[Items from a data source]
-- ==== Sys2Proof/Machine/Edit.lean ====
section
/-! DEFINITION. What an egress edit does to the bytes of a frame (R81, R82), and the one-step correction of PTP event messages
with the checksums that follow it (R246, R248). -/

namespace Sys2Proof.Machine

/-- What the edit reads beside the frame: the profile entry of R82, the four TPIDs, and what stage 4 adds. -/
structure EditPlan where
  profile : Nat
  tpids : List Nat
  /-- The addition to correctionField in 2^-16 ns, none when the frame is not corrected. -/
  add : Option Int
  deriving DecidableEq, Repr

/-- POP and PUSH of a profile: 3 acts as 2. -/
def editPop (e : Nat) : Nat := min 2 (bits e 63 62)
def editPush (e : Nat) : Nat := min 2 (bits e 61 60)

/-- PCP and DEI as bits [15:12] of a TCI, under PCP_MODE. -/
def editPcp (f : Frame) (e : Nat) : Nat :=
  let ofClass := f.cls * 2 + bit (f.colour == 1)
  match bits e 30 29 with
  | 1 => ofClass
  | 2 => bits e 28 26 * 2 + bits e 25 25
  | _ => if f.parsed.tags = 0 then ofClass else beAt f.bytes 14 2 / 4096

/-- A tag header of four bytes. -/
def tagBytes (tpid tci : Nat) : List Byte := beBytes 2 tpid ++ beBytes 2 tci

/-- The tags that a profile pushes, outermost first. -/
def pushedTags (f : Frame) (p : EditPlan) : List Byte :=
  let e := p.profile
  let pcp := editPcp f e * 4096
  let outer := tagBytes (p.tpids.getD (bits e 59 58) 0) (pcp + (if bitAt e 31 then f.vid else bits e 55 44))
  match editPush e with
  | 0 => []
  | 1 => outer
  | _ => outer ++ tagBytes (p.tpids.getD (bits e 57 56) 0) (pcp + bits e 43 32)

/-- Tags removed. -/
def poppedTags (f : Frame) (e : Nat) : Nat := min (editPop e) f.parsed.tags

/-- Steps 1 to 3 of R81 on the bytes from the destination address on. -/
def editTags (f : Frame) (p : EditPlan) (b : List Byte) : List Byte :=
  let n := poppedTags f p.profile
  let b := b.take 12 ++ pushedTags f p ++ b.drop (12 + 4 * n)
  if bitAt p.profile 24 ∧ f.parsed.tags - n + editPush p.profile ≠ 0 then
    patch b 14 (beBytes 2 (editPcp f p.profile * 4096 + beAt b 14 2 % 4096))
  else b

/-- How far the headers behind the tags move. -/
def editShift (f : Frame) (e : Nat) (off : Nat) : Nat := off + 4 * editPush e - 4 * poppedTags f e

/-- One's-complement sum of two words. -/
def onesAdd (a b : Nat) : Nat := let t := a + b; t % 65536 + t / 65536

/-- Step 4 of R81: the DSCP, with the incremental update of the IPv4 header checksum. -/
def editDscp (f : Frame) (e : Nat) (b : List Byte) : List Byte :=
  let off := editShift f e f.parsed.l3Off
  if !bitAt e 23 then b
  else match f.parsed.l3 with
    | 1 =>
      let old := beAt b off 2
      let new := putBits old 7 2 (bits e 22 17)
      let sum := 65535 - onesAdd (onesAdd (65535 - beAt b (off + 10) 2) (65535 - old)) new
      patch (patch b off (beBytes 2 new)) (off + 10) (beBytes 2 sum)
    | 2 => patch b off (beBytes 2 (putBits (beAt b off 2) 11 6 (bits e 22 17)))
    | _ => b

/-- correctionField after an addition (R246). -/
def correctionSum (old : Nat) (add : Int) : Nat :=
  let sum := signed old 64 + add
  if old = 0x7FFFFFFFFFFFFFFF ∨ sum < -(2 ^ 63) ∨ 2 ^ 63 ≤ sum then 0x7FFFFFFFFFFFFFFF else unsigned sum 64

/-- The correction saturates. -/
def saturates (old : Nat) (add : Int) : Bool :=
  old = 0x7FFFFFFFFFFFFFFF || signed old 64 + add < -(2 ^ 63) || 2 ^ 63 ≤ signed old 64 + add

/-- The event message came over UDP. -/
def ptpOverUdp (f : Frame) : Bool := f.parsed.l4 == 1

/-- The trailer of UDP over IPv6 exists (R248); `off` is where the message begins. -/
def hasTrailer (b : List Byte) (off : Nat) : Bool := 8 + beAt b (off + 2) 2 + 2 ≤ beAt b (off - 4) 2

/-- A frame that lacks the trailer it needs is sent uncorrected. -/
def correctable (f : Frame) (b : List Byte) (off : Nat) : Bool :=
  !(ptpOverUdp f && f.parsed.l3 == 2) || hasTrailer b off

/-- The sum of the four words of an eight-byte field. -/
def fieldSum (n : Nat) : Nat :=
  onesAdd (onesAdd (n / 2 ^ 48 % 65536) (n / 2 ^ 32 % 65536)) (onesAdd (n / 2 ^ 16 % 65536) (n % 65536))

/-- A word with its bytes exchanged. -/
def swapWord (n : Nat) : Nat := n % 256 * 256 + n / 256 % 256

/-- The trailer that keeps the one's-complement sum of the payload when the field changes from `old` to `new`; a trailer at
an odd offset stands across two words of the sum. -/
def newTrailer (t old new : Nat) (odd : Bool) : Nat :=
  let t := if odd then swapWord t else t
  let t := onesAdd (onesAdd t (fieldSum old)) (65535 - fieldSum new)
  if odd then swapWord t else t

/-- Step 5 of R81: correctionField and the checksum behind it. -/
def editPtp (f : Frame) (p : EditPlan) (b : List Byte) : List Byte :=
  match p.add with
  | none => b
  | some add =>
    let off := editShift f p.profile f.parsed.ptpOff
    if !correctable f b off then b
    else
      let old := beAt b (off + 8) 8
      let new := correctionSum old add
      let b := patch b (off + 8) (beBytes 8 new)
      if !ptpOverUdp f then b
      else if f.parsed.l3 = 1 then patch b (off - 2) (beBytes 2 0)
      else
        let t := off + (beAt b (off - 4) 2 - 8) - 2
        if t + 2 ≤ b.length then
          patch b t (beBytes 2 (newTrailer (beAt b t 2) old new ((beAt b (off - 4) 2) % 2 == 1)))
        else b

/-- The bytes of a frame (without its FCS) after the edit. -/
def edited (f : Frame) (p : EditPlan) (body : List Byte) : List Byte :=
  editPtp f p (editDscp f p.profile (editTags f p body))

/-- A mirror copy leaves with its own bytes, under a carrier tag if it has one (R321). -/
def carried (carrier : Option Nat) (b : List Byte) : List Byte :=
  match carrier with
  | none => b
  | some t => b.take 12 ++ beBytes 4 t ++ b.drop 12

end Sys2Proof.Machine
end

* * *

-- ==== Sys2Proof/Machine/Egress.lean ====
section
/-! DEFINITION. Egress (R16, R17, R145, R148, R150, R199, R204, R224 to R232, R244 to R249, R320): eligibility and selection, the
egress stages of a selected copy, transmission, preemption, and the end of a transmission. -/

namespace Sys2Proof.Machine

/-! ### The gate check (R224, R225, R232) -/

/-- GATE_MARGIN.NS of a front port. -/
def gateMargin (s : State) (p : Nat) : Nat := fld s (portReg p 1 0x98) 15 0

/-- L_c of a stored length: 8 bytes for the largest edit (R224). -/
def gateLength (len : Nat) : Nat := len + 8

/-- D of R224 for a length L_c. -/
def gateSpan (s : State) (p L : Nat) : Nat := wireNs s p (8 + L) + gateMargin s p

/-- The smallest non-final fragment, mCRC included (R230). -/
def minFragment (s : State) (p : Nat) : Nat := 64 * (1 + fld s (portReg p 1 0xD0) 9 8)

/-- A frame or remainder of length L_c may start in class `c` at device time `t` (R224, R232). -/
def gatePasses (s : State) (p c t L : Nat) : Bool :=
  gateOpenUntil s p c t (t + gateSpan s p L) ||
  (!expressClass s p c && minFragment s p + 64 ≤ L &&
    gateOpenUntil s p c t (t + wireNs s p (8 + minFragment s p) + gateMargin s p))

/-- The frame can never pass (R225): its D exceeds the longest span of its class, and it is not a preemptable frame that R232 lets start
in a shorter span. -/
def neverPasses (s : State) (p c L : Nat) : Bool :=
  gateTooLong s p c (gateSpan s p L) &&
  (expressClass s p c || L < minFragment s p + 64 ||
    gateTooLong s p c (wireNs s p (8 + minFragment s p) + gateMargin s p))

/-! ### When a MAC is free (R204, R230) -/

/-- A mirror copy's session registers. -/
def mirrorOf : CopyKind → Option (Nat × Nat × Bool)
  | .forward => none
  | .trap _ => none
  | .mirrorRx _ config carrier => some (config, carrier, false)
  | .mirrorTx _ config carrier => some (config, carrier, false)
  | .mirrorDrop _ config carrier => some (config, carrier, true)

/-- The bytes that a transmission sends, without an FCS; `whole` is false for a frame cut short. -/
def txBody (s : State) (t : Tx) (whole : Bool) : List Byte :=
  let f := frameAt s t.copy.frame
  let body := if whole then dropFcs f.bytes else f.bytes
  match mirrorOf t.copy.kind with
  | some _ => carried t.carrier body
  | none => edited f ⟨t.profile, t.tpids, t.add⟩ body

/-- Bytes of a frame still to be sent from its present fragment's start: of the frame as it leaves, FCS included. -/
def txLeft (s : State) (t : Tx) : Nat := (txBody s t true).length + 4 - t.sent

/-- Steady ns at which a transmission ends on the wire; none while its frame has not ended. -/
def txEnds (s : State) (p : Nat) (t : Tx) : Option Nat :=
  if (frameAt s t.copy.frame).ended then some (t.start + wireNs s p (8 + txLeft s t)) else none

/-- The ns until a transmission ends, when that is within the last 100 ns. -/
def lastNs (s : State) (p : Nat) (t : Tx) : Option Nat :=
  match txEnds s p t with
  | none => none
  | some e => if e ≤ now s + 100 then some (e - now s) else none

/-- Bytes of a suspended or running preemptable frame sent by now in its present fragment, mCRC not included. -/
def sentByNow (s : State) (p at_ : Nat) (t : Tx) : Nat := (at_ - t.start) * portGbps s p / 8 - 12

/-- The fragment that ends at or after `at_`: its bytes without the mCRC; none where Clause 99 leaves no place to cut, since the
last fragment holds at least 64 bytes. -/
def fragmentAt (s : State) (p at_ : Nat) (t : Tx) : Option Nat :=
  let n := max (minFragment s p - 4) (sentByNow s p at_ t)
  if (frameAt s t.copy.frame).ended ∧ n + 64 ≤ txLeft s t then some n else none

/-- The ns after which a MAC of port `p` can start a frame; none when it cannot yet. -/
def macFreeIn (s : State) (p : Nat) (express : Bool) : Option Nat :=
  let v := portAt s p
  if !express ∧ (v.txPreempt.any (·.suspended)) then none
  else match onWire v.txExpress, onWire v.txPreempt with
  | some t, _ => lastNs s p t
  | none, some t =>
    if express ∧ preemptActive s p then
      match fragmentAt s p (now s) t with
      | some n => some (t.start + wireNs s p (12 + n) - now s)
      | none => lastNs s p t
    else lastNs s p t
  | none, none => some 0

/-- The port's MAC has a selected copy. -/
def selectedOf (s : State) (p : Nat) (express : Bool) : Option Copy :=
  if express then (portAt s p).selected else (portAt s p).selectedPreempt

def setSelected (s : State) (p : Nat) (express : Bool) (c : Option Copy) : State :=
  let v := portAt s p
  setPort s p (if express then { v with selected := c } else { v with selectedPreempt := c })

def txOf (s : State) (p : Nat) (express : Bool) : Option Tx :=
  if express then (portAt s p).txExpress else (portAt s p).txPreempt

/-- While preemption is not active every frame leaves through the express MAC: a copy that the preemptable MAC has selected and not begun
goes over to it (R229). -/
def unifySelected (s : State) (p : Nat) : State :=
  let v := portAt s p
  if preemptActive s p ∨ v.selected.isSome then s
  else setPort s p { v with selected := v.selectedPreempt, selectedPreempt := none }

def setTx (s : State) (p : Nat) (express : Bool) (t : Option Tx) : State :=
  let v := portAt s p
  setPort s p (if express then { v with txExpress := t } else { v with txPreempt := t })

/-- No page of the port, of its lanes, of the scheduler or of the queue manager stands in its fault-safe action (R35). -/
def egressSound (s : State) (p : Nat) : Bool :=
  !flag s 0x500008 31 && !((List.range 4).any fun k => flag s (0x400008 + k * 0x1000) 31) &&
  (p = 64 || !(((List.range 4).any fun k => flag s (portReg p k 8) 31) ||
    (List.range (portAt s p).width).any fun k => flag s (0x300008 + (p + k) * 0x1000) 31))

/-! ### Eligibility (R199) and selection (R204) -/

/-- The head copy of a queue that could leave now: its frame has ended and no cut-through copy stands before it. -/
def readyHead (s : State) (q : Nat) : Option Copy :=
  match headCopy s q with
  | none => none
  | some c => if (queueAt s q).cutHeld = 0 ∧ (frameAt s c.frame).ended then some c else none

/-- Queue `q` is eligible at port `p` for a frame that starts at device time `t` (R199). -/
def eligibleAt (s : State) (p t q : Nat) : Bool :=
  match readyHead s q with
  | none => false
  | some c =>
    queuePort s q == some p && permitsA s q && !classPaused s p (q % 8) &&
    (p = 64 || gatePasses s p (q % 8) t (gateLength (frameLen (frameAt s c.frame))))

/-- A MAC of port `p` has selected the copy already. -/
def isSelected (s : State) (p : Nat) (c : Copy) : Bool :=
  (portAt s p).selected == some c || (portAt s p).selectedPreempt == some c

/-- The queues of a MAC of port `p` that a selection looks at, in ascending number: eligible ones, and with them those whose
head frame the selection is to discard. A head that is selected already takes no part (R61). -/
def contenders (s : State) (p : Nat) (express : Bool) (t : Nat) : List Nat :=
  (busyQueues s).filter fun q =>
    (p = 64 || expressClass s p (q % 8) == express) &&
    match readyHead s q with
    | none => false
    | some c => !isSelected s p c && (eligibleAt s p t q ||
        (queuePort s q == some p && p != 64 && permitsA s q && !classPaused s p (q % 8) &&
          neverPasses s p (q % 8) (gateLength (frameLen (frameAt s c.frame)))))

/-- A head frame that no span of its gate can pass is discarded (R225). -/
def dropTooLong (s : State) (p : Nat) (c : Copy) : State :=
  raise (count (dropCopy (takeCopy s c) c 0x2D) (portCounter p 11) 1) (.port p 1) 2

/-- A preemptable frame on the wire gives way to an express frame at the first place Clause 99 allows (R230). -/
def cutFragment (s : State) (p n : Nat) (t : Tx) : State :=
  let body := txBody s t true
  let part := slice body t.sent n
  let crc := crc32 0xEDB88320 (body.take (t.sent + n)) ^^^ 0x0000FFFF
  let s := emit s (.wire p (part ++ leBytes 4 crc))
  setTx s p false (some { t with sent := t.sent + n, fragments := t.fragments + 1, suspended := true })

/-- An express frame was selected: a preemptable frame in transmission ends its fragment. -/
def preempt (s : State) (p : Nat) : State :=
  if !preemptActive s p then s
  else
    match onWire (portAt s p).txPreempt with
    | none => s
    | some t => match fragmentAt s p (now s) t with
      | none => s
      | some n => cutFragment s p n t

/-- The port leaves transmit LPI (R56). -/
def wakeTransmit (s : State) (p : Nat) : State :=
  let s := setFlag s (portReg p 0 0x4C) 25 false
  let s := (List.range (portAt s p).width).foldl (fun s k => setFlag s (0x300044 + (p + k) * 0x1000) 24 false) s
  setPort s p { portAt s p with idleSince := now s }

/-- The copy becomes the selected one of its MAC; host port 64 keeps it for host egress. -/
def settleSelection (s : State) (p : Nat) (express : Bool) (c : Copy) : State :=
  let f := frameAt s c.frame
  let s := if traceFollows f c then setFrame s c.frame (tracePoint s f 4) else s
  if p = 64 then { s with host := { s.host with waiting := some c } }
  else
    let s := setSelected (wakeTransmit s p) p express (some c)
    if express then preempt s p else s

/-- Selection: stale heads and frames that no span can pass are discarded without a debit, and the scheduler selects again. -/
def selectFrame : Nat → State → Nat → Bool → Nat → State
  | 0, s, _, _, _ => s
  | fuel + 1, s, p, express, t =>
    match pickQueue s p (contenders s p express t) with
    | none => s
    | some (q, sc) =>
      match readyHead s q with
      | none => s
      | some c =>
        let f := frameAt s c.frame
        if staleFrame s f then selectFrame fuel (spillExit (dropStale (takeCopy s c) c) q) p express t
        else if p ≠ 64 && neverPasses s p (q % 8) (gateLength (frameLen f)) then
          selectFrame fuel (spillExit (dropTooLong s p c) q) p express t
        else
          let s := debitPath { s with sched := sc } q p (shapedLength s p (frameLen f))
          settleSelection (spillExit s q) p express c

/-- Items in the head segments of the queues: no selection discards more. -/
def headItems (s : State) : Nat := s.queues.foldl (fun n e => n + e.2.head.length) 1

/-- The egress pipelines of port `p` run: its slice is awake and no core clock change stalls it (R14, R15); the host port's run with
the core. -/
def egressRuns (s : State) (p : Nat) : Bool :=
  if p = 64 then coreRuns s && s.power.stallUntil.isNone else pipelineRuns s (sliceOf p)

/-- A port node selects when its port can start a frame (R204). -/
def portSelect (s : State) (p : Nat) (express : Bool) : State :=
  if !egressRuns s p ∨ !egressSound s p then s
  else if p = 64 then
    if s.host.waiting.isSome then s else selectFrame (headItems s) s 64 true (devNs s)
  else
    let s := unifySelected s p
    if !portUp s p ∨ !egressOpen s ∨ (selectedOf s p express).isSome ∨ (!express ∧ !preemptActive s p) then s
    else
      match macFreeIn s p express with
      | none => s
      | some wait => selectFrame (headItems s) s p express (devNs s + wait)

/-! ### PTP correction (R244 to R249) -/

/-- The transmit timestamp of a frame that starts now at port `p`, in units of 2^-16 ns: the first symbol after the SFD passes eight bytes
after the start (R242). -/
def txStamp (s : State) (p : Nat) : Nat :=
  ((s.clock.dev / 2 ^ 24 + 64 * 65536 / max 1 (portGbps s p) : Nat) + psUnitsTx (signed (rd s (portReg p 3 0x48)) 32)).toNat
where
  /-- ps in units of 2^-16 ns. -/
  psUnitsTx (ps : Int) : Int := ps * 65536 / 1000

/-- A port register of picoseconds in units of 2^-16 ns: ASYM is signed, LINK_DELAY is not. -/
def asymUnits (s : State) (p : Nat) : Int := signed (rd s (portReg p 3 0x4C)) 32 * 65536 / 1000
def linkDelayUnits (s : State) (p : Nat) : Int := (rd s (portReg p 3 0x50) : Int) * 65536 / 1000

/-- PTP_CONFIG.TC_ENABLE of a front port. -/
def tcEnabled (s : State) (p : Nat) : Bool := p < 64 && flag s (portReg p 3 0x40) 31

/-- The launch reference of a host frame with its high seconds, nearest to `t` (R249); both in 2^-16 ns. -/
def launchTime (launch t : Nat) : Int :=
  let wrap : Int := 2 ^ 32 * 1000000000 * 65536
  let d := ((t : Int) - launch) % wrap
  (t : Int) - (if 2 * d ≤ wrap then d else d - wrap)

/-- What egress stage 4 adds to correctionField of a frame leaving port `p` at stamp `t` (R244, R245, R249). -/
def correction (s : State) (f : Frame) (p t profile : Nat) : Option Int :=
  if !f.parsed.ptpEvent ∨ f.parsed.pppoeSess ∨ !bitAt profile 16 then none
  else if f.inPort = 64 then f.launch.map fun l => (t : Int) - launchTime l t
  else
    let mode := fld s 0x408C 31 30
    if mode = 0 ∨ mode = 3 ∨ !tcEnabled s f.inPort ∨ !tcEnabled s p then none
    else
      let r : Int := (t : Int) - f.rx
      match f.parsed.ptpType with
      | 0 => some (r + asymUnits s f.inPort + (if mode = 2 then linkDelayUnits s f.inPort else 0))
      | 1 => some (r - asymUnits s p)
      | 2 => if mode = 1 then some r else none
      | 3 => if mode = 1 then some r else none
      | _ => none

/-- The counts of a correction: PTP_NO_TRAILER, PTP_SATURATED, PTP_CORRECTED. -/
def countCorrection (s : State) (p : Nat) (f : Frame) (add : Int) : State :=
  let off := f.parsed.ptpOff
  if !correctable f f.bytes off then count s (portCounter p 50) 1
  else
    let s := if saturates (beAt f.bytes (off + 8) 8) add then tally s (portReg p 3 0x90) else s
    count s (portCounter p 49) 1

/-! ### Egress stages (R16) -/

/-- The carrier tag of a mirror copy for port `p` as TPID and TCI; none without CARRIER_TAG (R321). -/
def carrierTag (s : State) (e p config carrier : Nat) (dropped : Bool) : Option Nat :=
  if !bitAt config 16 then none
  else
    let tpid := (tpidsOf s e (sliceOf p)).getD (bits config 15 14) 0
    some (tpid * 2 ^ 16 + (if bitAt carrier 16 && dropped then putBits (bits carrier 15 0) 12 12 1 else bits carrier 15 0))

## TASK DIRECTIONS
Find the word "setPort" in the entries, and copy every line it shows up in.

## SOLUTION TO THE PROBLEM
  setPort s p (if express then { v with selected := c } else { v with selectedPreempt := c })
  else setPort s p { v with selected := v.selectedPreempt, selectedPreempt := none }
  setPort s p (if express then { v with txExpress := t } else { v with txPreempt := t })
  setPort s p { portAt s p with idleSince := now s }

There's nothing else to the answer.